Information below:
/-! ## `latchDevice` -/

@[simp] theorem latchDevice_devValid (b : Byte) (r : BitVec 7) : (latchDevice b r s).devValid = s.devValid := rfl
@[simp] theorem latchDevice_busId (b : Byte) (r : BitVec 7) : (latchDevice b r s).busId = b := rfl
@[simp] theorem latchDevice_devAddr (b : Byte) (r : BitVec 7) : (latchDevice b r s).devAddr = r := rfl
@[simp] theorem latchDevice_fb (b : Byte) (r : BitVec 7) : (latchDevice b r s).fb = s.fb := rfl
@[simp] theorem latchDevice_busy (b : Byte) (r : BitVec 7) : (latchDevice b r s).busy = s.busy := rfl
@[simp] theorem latchDevice_initWarn (b : Byte) (r : BitVec 7) : (latchDevice b r s).initWarn = s.initWarn := rfl
@[simp] theorem latchDevice_lastResult (b : Byte) (r : BitVec 7) : (latchDevice b r s).lastResult = s.lastResult := rfl
@[simp] theorem latchDevice_lastInfo (b : Byte) (r : BitVec 7) : (latchDevice b r s).lastInfo = s.lastInfo := rfl
@[simp] theorem latchDevice_opc (b : Byte) (r : BitVec 7) : (latchDevice b r s).opc = s.opc := rfl
@[simp] theorem latchDevice_a (b : Byte) (r : BitVec 7) : (latchDevice b r s).a = s.a := rfl
@[simp] theorem latchDevice_b (b : Byte) (r : BitVec 7) : (latchDevice b r s).b = s.b := rfl
@[simp] theorem latchDevice_c (b : Byte) (r : BitVec 7) : (latchDevice b r s).c = s.c := rfl
@[simp] theorem latchDevice_d (b : Byte) (r : BitVec 7) : (latchDevice b r s).d = s.d := rfl
@[simp] theorem latchDevice_pay (b : Byte) (r : BitVec 7) : (latchDevice b r s).pay = s.pay := rfl
@[simp] theorem latchDevice_seq (b : Byte) (r : BitVec 7) : (latchDevice b r s).seq = s.seq := rfl
@[simp] theorem latchDevice_line (b : Byte) (r : BitVec 7) : (latchDevice b r s).line = s.line := rfl
@[simp] theorem latchDevice_text (b : Byte) (r : BitVec 7) : (latchDevice b r s).text = s.text := rfl
@[simp] theorem latchDevice_scan (b : Byte) (r : BitVec 7) : (latchDevice b r s).scan = s.scan := rfl
@[simp] theorem latchDevice_initIdx (b : Byte) (r : BitVec 7) : (latchDevice b r s).initIdx = s.initIdx := rfl
@[simp] theorem latchDevice_fillIdx (b : Byte) (r : BitVec 7) : (latchDevice b r s).fillIdx = s.fillIdx := rfl
@[simp] theorem latchDevice_trace (b : Byte) (r : BitVec 7) : (latchDevice b r s).trace = s.trace := rfl
@[simp] theorem latchDevice_responses (b : Byte) (r : BitVec 7) : (latchDevice b r s).responses = s.responses := rfl
@[simp] theorem latchDevice_host (b : Byte) (r : BitVec 7) : (latchDevice b r s).host = s.host := rfl
@[simp] theorem latchDevice_answers (b : Byte) (r : BitVec 7) : (latchDevice b r s).answers = s.answers := rfl
@[simp] theorem latchDevice_answerDraws (b : Byte) (r : BitVec 7) : (latchDevice b r s).answerDraws = s.answerDraws := rfl
@[simp] theorem latchDevice_allocs (b : Byte) (r : BitVec 7) : (latchDevice b r s).allocs = s.allocs := rfl
@[simp] theorem latchDevice_draws (b : Byte) (r : BitVec 7) : (latchDevice b r s).draws = s.draws := rfl
@[simp] theorem latchDevice_nextAnswer (b : Byte) (r : BitVec 7) (k : Nat) : (latchDevice b r s).nextAnswer k = s.nextAnswer k := rfl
End of Information.
### Goal of the exercise
Word for word, repeat the records above.

### Your solution
/-! ## `latchDevice` -/

@[simp] theorem latchDevice_devValid (b : Byte) (r : BitVec 7) : (latchDevice b r s).devValid = s.devValid := rfl
@[simp] theorem latchDevice_busId (b : Byte) (r : BitVec 7) : (latchDevice b r s).busId = b := rfl
@[simp] theorem latchDevice_devAddr (b : Byte) (r : BitVec 7) : (latchDevice b r s).devAddr = r := rfl
@[simp] theorem latchDevice_fb (b : Byte) (r : BitVec 7) : (latchDevice b r s).fb = s.fb := rfl
@[simp] theorem latchDevice_busy (b : Byte) (r : BitVec 7) : (latchDevice b r s).busy = s.busy := rfl
@[simp] theorem latchDevice_initWarn (b : Byte) (r : BitVec 7) : (latchDevice b r s).initWarn = s.initWarn := rfl
@[simp] theorem latchDevice_lastResult (b : Byte) (r : BitVec 7) : (latchDevice b r s).lastResult = s.lastResult := rfl
@[simp] theorem latchDevice_lastInfo (b : Byte) (r : BitVec 7) : (latchDevice b r s).lastInfo = s.lastInfo := rfl
@[simp] theorem latchDevice_opc (b : Byte) (r : BitVec 7) : (latchDevice b r s).opc = s.opc := rfl
@[simp] theorem latchDevice_a (b : Byte) (r : BitVec 7) : (latchDevice b r s).a = s.a := rfl
@[simp] theorem latchDevice_b (b : Byte) (r : BitVec 7) : (latchDevice b r s).b = s.b := rfl
@[simp] theorem latchDevice_c (b : Byte) (r : BitVec 7) : (latchDevice b r s).c = s.c := rfl
@[simp] theorem latchDevice_d (b : Byte) (r : BitVec 7) : (latchDevice b r s).d = s.d := rfl
@[simp] theorem latchDevice_pay (b : Byte) (r : BitVec 7) : (latchDevice b r s).pay = s.pay := rfl
@[simp] theorem latchDevice_seq (b : Byte) (r : BitVec 7) : (latchDevice b r s).seq = s.seq := rfl
@[simp] theorem latchDevice_line (b : Byte) (r : BitVec 7) : (latchDevice b r s).line = s.line := rfl
@[simp] theorem latchDevice_text (b : Byte) (r : BitVec 7) : (latchDevice b r s).text = s.text := rfl
@[simp] theorem latchDevice_scan (b : Byte) (r : BitVec 7) : (latchDevice b r s).scan = s.scan := rfl
@[simp] theorem latchDevice_initIdx (b : Byte) (r : BitVec 7) : (latchDevice b r s).initIdx = s.initIdx := rfl
@[simp] theorem latchDevice_fillIdx (b : Byte) (r : BitVec 7) : (latchDevice b r s).fillIdx = s.fillIdx := rfl
@[simp] theorem latchDevice_trace (b : Byte) (r : BitVec 7) : (latchDevice b r s).trace = s.trace := rfl
@[simp] theorem latchDevice_responses (b : Byte) (r : BitVec 7) : (latchDevice b r s).responses = s.responses := rfl
@[simp] theorem latchDevice_host (b : Byte) (r : BitVec 7) : (latchDevice b r s).host = s.host := rfl
@[simp] theorem latchDevice_answers (b : Byte) (r : BitVec 7) : (latchDevice b r s).answers = s.answers := rfl
@[simp] theorem latchDevice_answerDraws (b : Byte) (r : BitVec 7) : (latchDevice b r s).answerDraws = s.answerDraws := rfl
@[simp] theorem latchDevice_allocs (b : Byte) (r : BitVec 7) : (latchDevice b r s).allocs = s.allocs := rfl
@[simp] theorem latchDevice_draws (b : Byte) (r : BitVec 7) : (latchDevice b r s).draws = s.draws := rfl
@[simp] theorem latchDevice_nextAnswer (b : Byte) (r : BitVec 7) (k : Nat) : (latchDevice b r s).nextAnswer k = s.nextAnswer k := rfl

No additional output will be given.